For HumanML3D-263 semantic metrics, the evaluator texts_dir must match the
captions used for generation. The selected-caption official-test run is scored
with
outputs/evaluation/t2m/humanml3d_official_test/captions/gt_motionclip_selected_20260622/texts;
scoring these outputs against the older CondMDI text files produces mismatched
R-Precision / MM-Dist.
Current HumanML3D official-test metrics (4042 generated motions, selected caption protocol, NFE=1):
| Evaluator | R@1 | R@2 | R@3 | FID | MM-Dist | Diversity |
|---|---|---|---|---|---|---|
| HumanML3D-263 (selected captions) | 0.5093 | 0.7080 | 0.8108 | 0.3396 | 2.9694 | 9.6407 |
| MotionStreamer-272 (HML roundtrip GT) | 0.5657 | 0.7346 | 0.8075 | 44.0549 | 19.4543 | 24.6395 |
| MotionCLIP-135 no-L2 (HML roundtrip GT) | 0.3620 | 0.5157 | 0.6078 | 146.7212 | 42.6430 | 22.9160 |
Physical diagnostics on SMPL motion_135: Slide 4.2898, Float 19.1150, Jitter 3.2493, Dynamic 19.8250.
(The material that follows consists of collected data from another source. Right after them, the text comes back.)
/-! Templates (R219 to R221) -/

/-- The nodes of a template's bytes. -/
def tplNodes (bs : List Byte) : List TplNode :=
  (List.range (byteAt bs 1)).map (fun i =>
    let ws := bytesWords ((bs.drop (16 + 16 * i)).take 16)
    { entry := bitsOf (word ws 0) 13 0, param := bitsOf (word ws 0) 23 16, limit := bitsOf (word ws 1) 15 0, pred := pair ws 2 })

/-- Node `n` and what it waits for, back to the first nodes: the ancestors of the nodes marked, by decreasing index. -/
def ancestors (ns : List TplNode) : Nat → Nat → Nat
  | 0, m => m
  | i + 1, m => ancestors ns i (if m.testBit i then m ||| (ns.getD i { entry := 0, param := 0, limit := 0, pred := 0 }).pred else m)

/-- A template's bytes keep R219 and R220, the FW_MAJOR apart. -/
def tplOk (bs : List Byte) : Bool :=
  let n := byteAt bs 1
  let ns := tplNodes bs
  decide (byteAt bs 0 = 1 ∧ 1 ≤ n ∧ n ≤ 64 ∧ bs.length = 20 + 16 * n)
    && ((bs.drop 2).take 2 ++ (bs.drop 8).take 8).all (fun b => decide (b = 0))
    && decide ((crc32 (bs.take (bs.length - 4))).toNat = leNat (bs.drop (bs.length - 4)))
    && (List.range n).all (fun i =>
      let ws := bytesWords ((bs.drop (16 + 16 * i)).take 16)
      !extra (word ws 0) 0x00FF3FFF && !extra (word ws 1) 0xFFFF && decide (word ws 1 ≠ 0) && decide (pair ws 2 < 2 ^ i))
    && decide (ancestors ns n (2 ^ (n - 1)) = 2 ^ n - 1)

/-- The template of some bytes. -/
def tplOf (bs : List Byte) : Tpl :=
  { fwMajor := leNat ((bs.drop 4).take 2), ver := leNat ((bs.drop 6).take 2), nodes := tplNodes bs,
    standard := Config.standardTemplates bs }

/-- TPL_LOAD: one chunk of 1,016 bytes; the last one that is missing completes the template (R220). -/
def cmdTplLoad (ws : List Word) (d : Dev) : Dev × Ans :=
  let w := word ws 0
  let t := bitsOf w 4 0
  let k := bitsOf w 15 8
  let len := bitsOf w 31 16
  let data := ((wordsBytes (ws.drop 1)).take 1016).take (len - 1016 * k)
  let c := refuse [(decide (ws.length < 2 ∨ 255 < ws.length), RC.BAD_LENGTH),
    (extra w 0xFFFFFF1F || decide (len ≤ 1016 * k), RC.BAD_VALUE)]
  if c ≠ RC.OK then (d, Ans.err c)
  else
    let q := d.qar
    let old := if q.loadT = t ∧ q.loadLen = len then q.loadChunks else []
    let chunks := tabPut old k data
    if chunks.length < ceilDiv len 1016 then
      (d.onQar (fun q => { q with loadT := t, loadLen := len, loadChunks := chunks }), Ans.ok [])
    else
      let bs := (chunks.map (fun e => e.2)).flatten
      let d1 := d.onQar (fun q => { q with loadT := 0, loadLen := 0, loadChunks := [] })
      let live := d.qar.insts.any (fun e => decide (e.2.tpl = t)) || decide (d.fld A.QAR.ASC_TPL 4 0 = t ∨ d.fld A.QAR.ASC_TPL 12 8 = t)
      let c1 := refuse [(decide (leNat ((bs.drop 4).take 2) ≠ bitsOf d.qar.fwVer 31 24), RC.VERSION), (live, RC.NOT_IN_STATE),
        (!tplOk bs, RC.BAD_VALUE)]
      if c1 ≠ RC.OK then (d1, Ans.err c1)
      else (d1.onQar (fun q => { q with templates := tabPut q.templates t (tplOf bs) }), Ans.ok [])

/-! TAKE and DONE (R226 to R230) -/

/-- A core receives an operation; its descriptor's address goes to the place of rd. -/
def Dev.giveOp (d : Dev) (k : Nat) (place : Nat) (slot : Nat) (o : Op) : Dev :=
  let c := d.quill k
  let d1 := (d.setOp slot { o with st := .held k d.tb }).setQuill k
    { c.setPlace place (wd (0x50000000 + 32 * slot)) with wait := .none, held := some slot }
  let d2 := d1.ductus 0x03 k o.inst o.node (min 65535 (d.tb - o.since)) (slot + d1.inFlight * 2 ^ 16)
  match tabFind d2.qar.insts o.inst with
  | some x =>
    if x.work.snap.isSome then d2
    else
      let r := Radio.ofNum x.radio
      let s := d2.asc.radios.get r
      let w := if x.by_ ≤ 1 then { x.work with snap := some d.tb, exch := s.exchanges, prev := s.eligible } else { x.work with snap := some d.tb }
      let d3 := d2.onQar (fun q => { q with insts := tabPut q.insts o.inst { x with work := w } })
      if x.by_ ≤ 1 then d3.onAscRadio r (fun s => { s with exchanges := [], eligible := d2.eligibleOn r }) else d3
  | none => d2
As with other native HML263 baselines, the MS272 row includes a representation
bridge (HML263 -> SMPL motion_135 via IK refine-80 -> MotionStreamer-272) and
should be interpreted as a cross-representation diagnostic, not a native
MotionLCM paper number.
Implementation notes
- hftrainer-native runtime:
hftrainer/models/motion/motionlcm/network/holds the MLD VAE, latent denoiser, text wrapper, scheduler config, and generation helper with package-local imports. - Checkpoint architecture is inferred from raw weights: upstream releases
include both one-token v1 and sixteen-token checkpoint families; raw loading
reads
vae.global_motion_token/vae.latent_pre.weightso the artifact is built with the matching latent shape. - Sub-modules:
vae+denoiser+scheduler; the default generation path uses distilled classifier-free guidance folded into the timestep conditioning. - Normalization travels with the checkpoint:
Mean.npy/Std.npyare the HumanML3D training stats embedded in the artifact. - Text encoder: SentenceT5-Large is frozen and currently resolved by name; keep this explicit in any published Hub card.